If you enjoy big beef sandwiches and tasty fried sides, you're probably a fan of the fast-food chain Arby's. But you may not know about the history of the chain, what's behind the name, and some other secrets the fast-chain wishes you know about the place known mainly for its roast beef.
In recent years, Arby's has become more known for its innovation and attractive limited-time offerings like the Real Country-Style Rib Sandwich that was created as a rival to McDonald's iconic McRib, than its roasted beef sandwich. If you haven't been to Arby's in a while you could be missing out of some of the most innovative fast-food items out there.
Here are some secrets you should know before eating at Arby's.
Arby's roast beef comes packaged in a bag.

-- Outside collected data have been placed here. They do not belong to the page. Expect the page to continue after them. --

-- ==== Sys2Proof/Machine/Fl.lean ====
section
/-!
DEFINITION. Flowstone (chapter 06): launch and its checks, tile iterations, the micro-operations, register moves, stores,
faults and the completion of a run.
-/
namespace Sys2Proof.Machine

/-! ### Micro-operation fields (R160, R161) -/

/-- The opcode. -/
def uOp (u : DWord) : Nat := fld u.toNat 63 58
/-- The destination register number. -/
def uDst (u : DWord) : Nat := fld u.toNat 57 55
/-- Operand code a. -/
def uA (u : DWord) : Nat := fld u.toNat 54 50
/-- Operand code b. -/
def uB (u : DWord) : Nat := fld u.toNat 49 45
/-- Operand code c. -/
def uC (u : DWord) : Nat := fld u.toNat 44 40
/-- men. -/
def uMen (u : DWord) : Bool := bitAt u.toNat 39
/-- The mask register number. -/
def uMsk (u : DWord) : Nat := fld u.toNat 38 36
/-- The shift count. -/
def uSh (u : DWord) : Nat := fld u.toNat 35 30
/-- imm16. -/
def uImm (u : DWord) : Nat := fld u.toNat 29 14

/-- Does the opcode use operand b? -/
def usesB (op : Nat) : Bool := [0x01, 0x02, 0x03, 0x04, 0x06, 0x07, 0x08, 0x09, 0x0A, 0x0B, 0x0C, 0x10, 0x11].contains op
/-- Does the opcode use operand c? -/
def usesC (op : Nat) : Bool := decide (op = 0x03)
/-- Is the opcode listed (R161)? -/
def opListed (op : Nat) : Bool := (decide (1 ≤ op) && decide (op ≤ 0x0D)) || (decide (0x10 ≤ op) && decide (op ≤ 0x13)) || (decide (0x18 ≤ op) && decide (op ≤ 0x1D))
/-- Is it a search? -/
def isSearch (op : Nat) : Bool := decide (0x18 ≤ op) && decide (op ≤ 0x1D)

/-- The operand codes an opcode uses. -/
def operandCodes (u : DWord) : List Nat :=
  uA u :: ((if usesB (uOp u) then [uB u] else []) ++ (if usesC (uOp u) then [uC u] else []))

/-- Does a micro-operation fail the UOP check (R171)? -/
def badUop (src1 : Bool) (u : DWord) : Bool :=
  let op := uOp u
  !opListed op || (operandCodes u).any (fun c => decide (0x1E ≤ c)) || decide (fld u.toNat 13 0 ≠ 0) ||
  (decide (op = 0x0C) && decide (6 ≤ uImm u % 8)) ||
  (src1 && (operandCodes u).any fun c => decide (0x18 ≤ c) && decide (c ≤ 0x1A)) ||
  (decide (op = 0x0B) && uMen u) ||
  (isSearch op && (decide (16 ≤ uImm u) || decide (uImm u % 8 = uDst u)))

/-! ### Operands (R154, R160) -/

/-- The head tile; an empty one where the dripline is empty. -/
def headTile (f : Fls) : Tile := f.dl.headD {}

/-- The value of an operand code at element index i = 32r + c. -/
def opVal (f : Fls) (u : DWord) (code i : Nat) : Int :=
  if code < 8 then Tab.get 0 (Tab.get {} f.t code).els i
  else if code < 0x10 then Tab.get 0 (Tab.get {} f.b (code - 8)).els (i % 32)
  else if code < 0x18 then Tab.get 0 (Tab.get {} f.b (code - 0x10)).els (i / 32)
  else if code = 0x18 then Tab.get 0 (headTile f).vals i
  else if code = 0x19 then Int.ofNat (Tab.get 0#8 (headTile f).rs (i / 32)).toNat - 127
  else if code = 0x1A then Int.ofNat ((Tab.get 0#8 (headTile f).rs (i / 32)).toNat % 64)
  else if code = 0x1B then sgn (uImm u) 16
  else if code = 0x1D then Int.ofNat i
  else 0

/-- The flags an operand carries (R168). -/
def opFlags (f : Fls) (code : Nat) : TileFlags :=
  if code < 8 then (Tab.get {} f.t code).flags
  else if code < 0x10 then (Tab.get {} f.b (code - 8)).flags
  else if code < 0x18 then (Tab.get {} f.b (code - 0x10)).flags
  else if code ≤ 0x1A then (headTile f).flags
  else {}

/-- The flags of every register operand a micro-operation reads (R168). -/
def readFlags (f : Fls) (u : DWord) : TileFlags :=
  let x := (operandCodes u).foldl (fun g c => orTile g (opFlags f c)) {}
  let y := if uOp u = 0x0D then orTile x (Tab.get {} f.b (uImm u % 8)).flags else x
  if uMen u || decide (uOp u = 0x0B) then orTile y (Tab.get {} f.m (uMsk u)).flags else y

/-- Bit i of a mask register. -/
def maskBit (f : Fls) (n i : Nat) : Bool := Tab.get false (Tab.get {} f.m n).bits i

/-- Is lane i masked (R165)? -/
def masked (f : Fls) (u : DWord) (i : Nat) : Bool := uMen u && !maskBit f (uMsk u) i

/-! ### The course of a run (R152, R159, R170) -/

/-- A micro-operation of 8 cycles ends; the last one ends its iteration: the head tile leaves the dripline. -/
def endUop (f : Fls) : Fls :=
  match f.run with
  | none => f
  | some r =>
    let f1 := { f with perfBusy := f.perfBusy + 8 }
    if r.k + 1 < r.uops.length then { f1 with run := some { r with k := r.k + 1 } }
    else
      let na := if r.src1 then r.na else Tab.upd 0 r.na (headTile f).arr (· + 1)
      { f1 with dl := if r.src1 then f.dl else f.dl.drop 1, done := r.n + 1, perfTiles := f.perfTiles + 1,
                run := some { r with k := 0, inIter := false, n := r.n + 1, na := na } }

I can personally attest to this as my first job was at an Arby's in Nashua, New Hampshire. The hot and delicious roast beef is shipped to the franchise, unsliced, in an air-tight bag to keep it fresh. Since I worked there, they've changed the process though, according to Mashed—the roast beef is cooked in the bag at the franchise—instead of being pre-cooked.
Arby's does not have grills.
The Wagyu Steakhouse Burger, Arby's first burger, debuted in May of this year—and sold out in less than two weeks. The burger was the first for the chain and an interesting addition considering the chain does not have grills at any of its restaurants. The burger is cooked via a combination of sous vide and the fryer. It lands in stores again on Nov. 21 in case you didn't get a chance to try it the first time around.
There isn't anyone named Arby.
A lot of people think that Arby's is meant to be an abbreviation of roast beef, as in "RB." That's not actually the case, according to reporting from the Today Show, and Arby's sassy Twitter account. The name is actually a nod to the Raffel Brothers, Leroy and Forrest, who founded the Georgia-based fast-food chain in 1964.
Arby's was supposed to be upscale.
Leroy and Forrest Raffel opened Arby's on July 23, 1964, according to Mashed. They did it at a time when fast food was new, and everyone was doing burgers, so their original menu of fresh-sliced roast beef was considered completely new.
"On the day we opened, the McDonald's hamburger was 15 cents and our sandwich was 69 cents," Leroy Raffel told NBC News. "So, you had to be a little more affluent to buy our sandwich." Arby's could be making a play to be seen as more upscale again as word has it that they are testing a burger that's made with a blend of 52% Wagyu beef and 48% sirloin. Read more about it here: Arby's Is Testing a Rare New Premium Item, Customers Say
Arby's sassy Twitter account isn't some intern in a basement.
People love Arby's tweets, which are often funny, and speak in the language of the Internet. However, while you might think it's one funny person snarking on the competition, it's actually a whole internal team and a social media marketing agency. They're the ones that spend days crafting pop-culture reference-heavy tweets and trolling their competitors, according to reporting in Kotaku.
Arby's isn't antibiotic-free yet.
Common illnesses are becoming more difficult to treat because of increased antimicrobial resistance, and the food we eat plays a major role in this phenomenon. Most top fast-food chains in the United States continue to sell beef produced with routine antibiotic use, earning them poor grades in the fifth annual Chain Reaction scorecard, according to the National Resources Defense Council. Arby's consistently receives an F grade for the lack of transparency around antibiotics in their roast beef.
Many sauces contain secret sugars.
At Arby's the only thing that comes second to the meats are the sauces. But, before you douse your sandwich in a sweet BBQ sauce, take a look at the ingredients list. Sauces like Arby-Q and Arby's Sauce list high-fructose corn syrup as the first or second ingredient, many experts believe added sugars are a big contributor to the obesity epidemic in the US.
You can add fish to the Meat Mountain.
Stacked ridiculously high with almost all the meats, the famous sandwich comes with two chicken tenders, slices of roast turkey, pit-smoked ham, corned beef, 13-hour smoked brisket, USDA-choice Angus steak, roast beef, and pepper bacon. However, if that's not quite enough food for you, go ahead and ask for the "Denali." Meaning, add a fried fish fillet to the sandwich—it's certainly a choice.
You can get free extras.
One thing the chain really doesn't want you to know? You can hack their menu and customize your sandwich with free extras, all you have to do is ask. For example, according to MenuHack, you can switch the bread on any sandwich with another type of bread the restaurant offers. We strongly endorse the Classic Roast Beef on an onion roll. Speaking of onions, you can add the chain's crispy onion tangler topping to any sandwich, for an extra oniony crunch!
Arby's has dipped its toes into the alcohol industry.
Arby's iconic curly and crinkle fries have been turned into two different kinds of vodka. Since vodka can be made with potatoes this is not a totally outlandish idea. The chain also just recently came out with a Smoked Bourbon that uses the same woods used to smoke the meats on Arby's Smokehouse Sandwiches. All, unfortunately, are sold out.